We installed MSSQL-cli in my previous tip. If we connect to the database instance using MSSQL-cli, we can see that the previous MSSQL-cli version is 0.9.0.  Connect to the server as follows:

> mssql-cli -S .\sqlexpress -U sa 			
command prompt

Upgrading MSSQL-cli

As discussed earlier, MSSQL-cli is based on Python; it uses a preferred installer program (pip) to install MSSQL-cli. In order to upgrade MSSQL-cli we have two options:

  • Uninstall MSSQL-cli and then reinstall
  • Upgrade MSSQL-cli

In this tip, we will cover upgrading MSSQL-cli since it this process automatically uninstalls and reinstalls the required components.
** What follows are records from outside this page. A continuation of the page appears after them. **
theorem respStatus_of_raise {e : Status} {s : State} {w : RespWord} (hw : (raise e s).response = some w) :
    respStatus w = statusCode e := by
  cases hw
  exact respStatus_responseWord _ _ _ _ _

theorem cfgclkPlan_ne_none {cfg : Config} {rate : Nat} (h : cfgclkSolve cfg rate ≠ none) (r : Role) (duplex : Bool) :
    ∃ plan, cfgclkPlan cfg r duplex rate = some plan := by
  obtain ⟨d, hd⟩ := Option.ne_none_iff_exists'.mp h
  cases duplex with
  | true => exact ⟨_, cfgclkPlan_duplex cfg r rate⟩
  | false =>
    cases r with
    | controllerIsMaster => exact ⟨_, cfgclkPlan_slave cfg rate⟩
    | controllerIsSlave => exact ⟨_, cfgclkPlan_master hd⟩

/-- Where its PLL request has a division, CFGCLK is rejected for its operands or its state, or starts a plan. -/
theorem exec_cfgclk_cases {s : State} (hidle : Idle s) {rate : Nat} (hsolve : cfgclkSolve s.cfg rate ≠ none)
    (role : BitVec 2) (width : Nat) (duplex : Bool) :
    exec (.cfgclk role width duplex rate) s = .next (raise .illegalCommand s.startCommand) ∨
    exec (.cfgclk role width duplex rate) s = .next (raise .illegalTransition s.startCommand) ∨
    ∃ plan, exec (.cfgclk role width duplex rate) s = startPlan .initialized .clockConfigured plan s.startCommand := by
  cases hr : roleOf role with
  | none => exact .inl (by simp only [exec, execCfgclk, whenIdle_idle hidle, hr])
  | some r =>
    cases hw : validWidth s.cfg.cap width with
    | false =>
      exact .inl (by simp only [exec, execCfgclk, whenIdle_idle hidle, hr, State.startCommand_cfg, hw,
        Bool.false_eq_true, if_false])
    | true =>
      by_cases hst : s.st = .initialized
      · obtain ⟨plan, hplan⟩ := cfgclkPlan_ne_none hsolve r duplex
        exact .inr (.inr ⟨plan, exec_cfgclk_of_plan hidle hst hr hw hplan⟩)
      · have hillegal : legal .cfgclk s.startCommand.st = false := by
          rwa [State.startCommand_st, ← Bool.not_eq_true, legal_cfgclk_iff]
        refine .inr (.inl ?_)
        simp only [exec, execCfgclk, whenIdle_idle hidle, hr, State.startCommand_cfg, hw, if_true,
          ifLegal_illegal hillegal]

/-- Settles O47: the PLL request of this hardware always has a division. -/
theorem cfgclkNeverUnsupportedHere : Obligations.CfgclkNeverUnsupportedHere := by
  refine ⟨cfgclkSolve_instanceOf_ne_none, ?_⟩
  intro s t cls cap role width duplex rate w hidle hcfg ht hw
  have hsolve : cfgclkSolve s.cfg rate ≠ none := hcfg ▸ cfgclkSolve_instanceOf_ne_none cls cap rate
  rcases exec_cfgclk_cases hidle hsolve role width duplex with h | h | ⟨plan, h⟩ <;> rw [h] at ht
  · cases ht
    rw [respStatus_of_raise hw]
    decide
  · cases ht
    rw [respStatus_of_raise hw]
    decide
  · rw [respStatus_of_startPlan rfl ht hw]
    decide

end Sys2Proof.Machine

/-! The format value (42_codec_sequencer.md R138).  Under a well-formed `CAP` the four selectors use disjoint bits, so
masking the format value with the bits of one selector gives that selector's pattern back. -/

namespace Sys2Proof.Machine

/-! ### Patterns within the bits of their selector -/

/-- Every bit of the pattern is one of the mask's. -/
def Within (v mask : Word16) : Prop := v &&& mask = v

theorem within_self (v : Word16) : Within v v := BitVec.and_self

theorem within_zero (mask : Word16) : Within 0 mask := BitVec.zero_and

theorem Within.or_left {v mask : Word16} (h : Within v mask) (other : Word16) : Within v (other ||| mask) := by
  rw [Within] at h ⊢
  rw [← h]
  ext j hj
  simp only [BitVec.getElem_and, BitVec.getElem_or]
  cases v[j] <;> cases mask[j] <;> simp

theorem Within.or_right {v mask : Word16} (h : Within v mask) (other : Word16) : Within v (mask ||| other) := by
  rw [BitVec.or_comm]
  exact h.or_left other

/-- A pattern within one of two disjoint masks has no bit of the other. -/
theorem Within.and_eq_zero {v mask other : Word16} (h : Within v mask) (hdisjoint : mask &&& other = 0) :
    v &&& other = 0 := by
  rw [← h, BitVec.and_assoc, hdisjoint]
  exact BitVec.and_zero

theorem fmtStd_within (c : Cap) (i : InterfaceStd) : Within (fmtStd c i) (stdBits c) := by
  cases i with
  | dspB => exact (within_self _).or_left _
  | dspA => exact ((within_self _).or_left _).or_right _
  | rightJustified => exact (((within_self _).or_left _).or_right _).or_right _
  | leftJustified => exact ((((within_self _).or_left _).or_right _).or_right _).or_right _
  | i2s => exact ((((within_self _).or_right _).or_right _).or_right _).or_right _

theorem fmtPol_within (c : Cap) (p : Polarity) : Within (fmtPol c p) (polBits c) := by
  cases p with
  | frameInverted => exact (within_self _).or_left _
  | bitClockInverted => exact ((within_self _).or_left _).or_right _
  | bothInverted => exact (((within_self _).or_left _).or_right _).or_right _
  | normal => exact (((within_self _).or_right _).or_right _).or_right _

/-- The pattern of the clock role: `FMT_MS` where the codec is clock master. -/
def fmtRole (c : Cap) (r : Role) : Word16 := if r = .controllerIsSlave then c.fmtMs else 0

theorem fmtRole_within (c : Cap) (r : Role) : Within (fmtRole c r) c.fmtMs := by
  cases r with
  | controllerIsMaster => exact within_zero _
  | controllerIsSlave => exact within_self _

theorem fmtWidthOf_within {c : Cap} {width : Nat} {w : Word16} (h : fmtWidthOf c width = some w) :
    Within w (widthBits c) := by
  unfold fmtWidthOf at h
  unfold widthBits
  generalize c.fmtWidth = entries at h ⊢
  induction entries with
  | nil => cases h
  | cons entry rest ih =>
    obtain ⟨key, pattern⟩ := entry
    rw [List.foldr_cons]
    rw [List.lookup_cons] at h
    split at h
    · cases h
      exact (within_self _).or_right _
    · exact (ih h).or_left _

/-! ### The selectors of a well-formed `CAP` -/

theorem oneBit_ne_zero {v : Word16} (h : oneBit v = true) : v ≠ 0 := by
  simp only [oneBit, List.any_eq_true, List.mem_range, decide_eq_true_eq] at h
  obtain ⟨i, hi, rfl⟩ := h
  revert i
  decide

/-- What `selectorsWf` asks, by name. -/
structure SelectorsApart (c : Cap) : Prop where
  ms : c.fmtMs ≠ 0
  stdPol : stdBits c &&& polBits c = 0
  stdMs : stdBits c &&& c.fmtMs = 0
  stdWidth : stdBits c &&& widthBits c = 0
  polMs : polBits c &&& c.fmtMs = 0
  polWidth : polBits c &&& widthBits c = 0
  msWidth : c.fmtMs &&& widthBits c = 0

theorem patternsWf_of_capWf {cfg : Config} (h : capWf cfg = true) :
    stdPatternsWf cfg.cap = true ∧ polPatternsWf cfg.cap = true ∧ selectorsWf cfg.cap = true := by
  simp only [capWf, Bool.and_eq_true] at h
  obtain ⟨⟨⟨⟨⟨⟨⟨⟨-, hstd⟩, hpol⟩, hselectors⟩, -⟩, -⟩, -⟩, -⟩, -⟩ := h
  exact ⟨hstd, hpol, hselectors⟩

theorem selectorsApart_of_selectorsWf {c : Cap} (h : selectorsWf c = true) : SelectorsApart c := by
  simp only [selectorsWf, disjoint, Bool.and_eq_true, decide_eq_true_eq] at h
  obtain ⟨⟨⟨⟨⟨⟨hms, hstdPol⟩, hstdMs⟩, hstdWidth⟩, hpolMs⟩, hpolWidth⟩, hmsWidth⟩ := h
  exact ⟨oneBit_ne_zero hms, hstdPol, hstdMs, hstdWidth, hpolMs, hpolWidth, hmsWidth⟩

theorem and_eq_zero_symm {v w : Word16} (h : v &&& w = 0) : w &&& v = 0 := BitVec.and_comm .. ▸ h

/-! ### Each selector's pattern, read back from the format value -/

theorem fmtValue_eq (c : Cap) (r : Role) (i : InterfaceStd) (p : Polarity) (w : Word16) :
    fmtValue c r i p w = fmtStd c i ||| fmtPol c p ||| fmtRole c r ||| w := rfl

section
variable {c : Cap} (hapart : SelectorsApart c) (r : Role) (i : InterfaceStd) (p : Polarity) {width : Nat} {w : Word16}
  (hw : fmtWidthOf c width = some w)
include hapart hw

theorem fmtValue_and_stdBits : fmtValue c r i p w &&& stdBits c = fmtStd c i := by
  have hstd : fmtStd c i &&& stdBits c = fmtStd c i := fmtStd_within c i
  have hpol := (fmtPol_within c p).and_eq_zero (and_eq_zero_symm hapart.stdPol)
  have hrole := (fmtRole_within c r).and_eq_zero (and_eq_zero_symm hapart.stdMs)
  have hwidth := (fmtWidthOf_within hw).and_eq_zero (and_eq_zero_symm hapart.stdWidth)
  simp only [fmtValue_eq, BitVec.and_or_distrib_right, hstd, hpol, hrole, hwidth, BitVec.ofNat_eq_ofNat, BitVec.or_zero]

theorem fmtValue_and_polBits : fmtValue c r i p w &&& polBits c = fmtPol c p := by
  have hstd := (fmtStd_within c i).and_eq_zero hapart.stdPol
  have hpol : fmtPol c p &&& polBits c = fmtPol c p := fmtPol_within c p
  have hrole := (fmtRole_within c r).and_eq_zero (and_eq_zero_symm hapart.polMs)
  have hwidth := (fmtWidthOf_within hw).and_eq_zero (and_eq_zero_symm hapart.polWidth)
  simp only [fmtValue_eq, BitVec.and_or_distrib_right, hstd, hpol, hrole, hwidth, BitVec.ofNat_eq_ofNat, BitVec.or_zero,
    BitVec.zero_or]

theorem fmtValue_and_fmtMs : fmtValue c r i p w &&& c.fmtMs = fmtRole c r := by
  have hstd := (fmtStd_within c i).and_eq_zero hapart.stdMs
  have hpol := (fmtPol_within c p).and_eq_zero hapart.polMs
  have hrole : fmtRole c r &&& c.fmtMs = fmtRole c r := fmtRole_within c r
  have hwidth := (fmtWidthOf_within hw).and_eq_zero (and_eq_zero_symm hapart.msWidth)
  simp only [fmtValue_eq, BitVec.and_or_distrib_right, hstd, hpol, hrole, hwidth, BitVec.ofNat_eq_ofNat, BitVec.or_zero,
    BitVec.zero_or]

theorem fmtValue_and_widthBits : fmtValue c r i p w &&& widthBits c = w := by
  have hstd := (fmtStd_within c i).and_eq_zero hapart.stdWidth
  have hpol := (fmtPol_within c p).and_eq_zero hapart.polWidth
  have hrole := (fmtRole_within c r).and_eq_zero hapart.msWidth
  have hwidth : w &&& widthBits c = w := fmtWidthOf_within hw
  simp only [fmtValue_eq, BitVec.and_or_distrib_right, hstd, hpol, hrole, hwidth, BitVec.ofNat_eq_ofNat, BitVec.zero_or]

end

/-! ### Different selectors have different patterns -/

theorem fmtRole_injective {c : Cap} (hms : c.fmtMs ≠ 0) : Function.Injective (fmtRole c) := by
  intro r r' h
  cases r <;> cases r'
  · rfl
  · exact absurd h.symm hms
  · exact absurd h hms
  · rfl

theorem fmtPol_injective {c : Cap} (h : polPatternsWf c = true) : Function.Injective (fmtPol c) := by
  have hnodup : ([Polarity.normal, .bothInverted, .bitClockInverted, .frameInverted].map (fmtPol c)).Nodup :=
    of_decide_eq_true h
  intro p p'
  exact List.inj_on_of_nodup_map hnodup (by cases p <;> decide) (by cases p' <;> decide)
Launch command prompt as administrator and run the below command.

>pip install --upgrade mssql-cli 
command prompt

This starts downloading the latest version of MSSQL-cli, we can see below it is downloading MSSQL-cli version 0.10.0


Once the download is complete, it upgrades (uninstalls and installs) only the required components that are available for the upgrade. If any particular component is already on the latest version, we get the message 'Requirement already up-to-date'.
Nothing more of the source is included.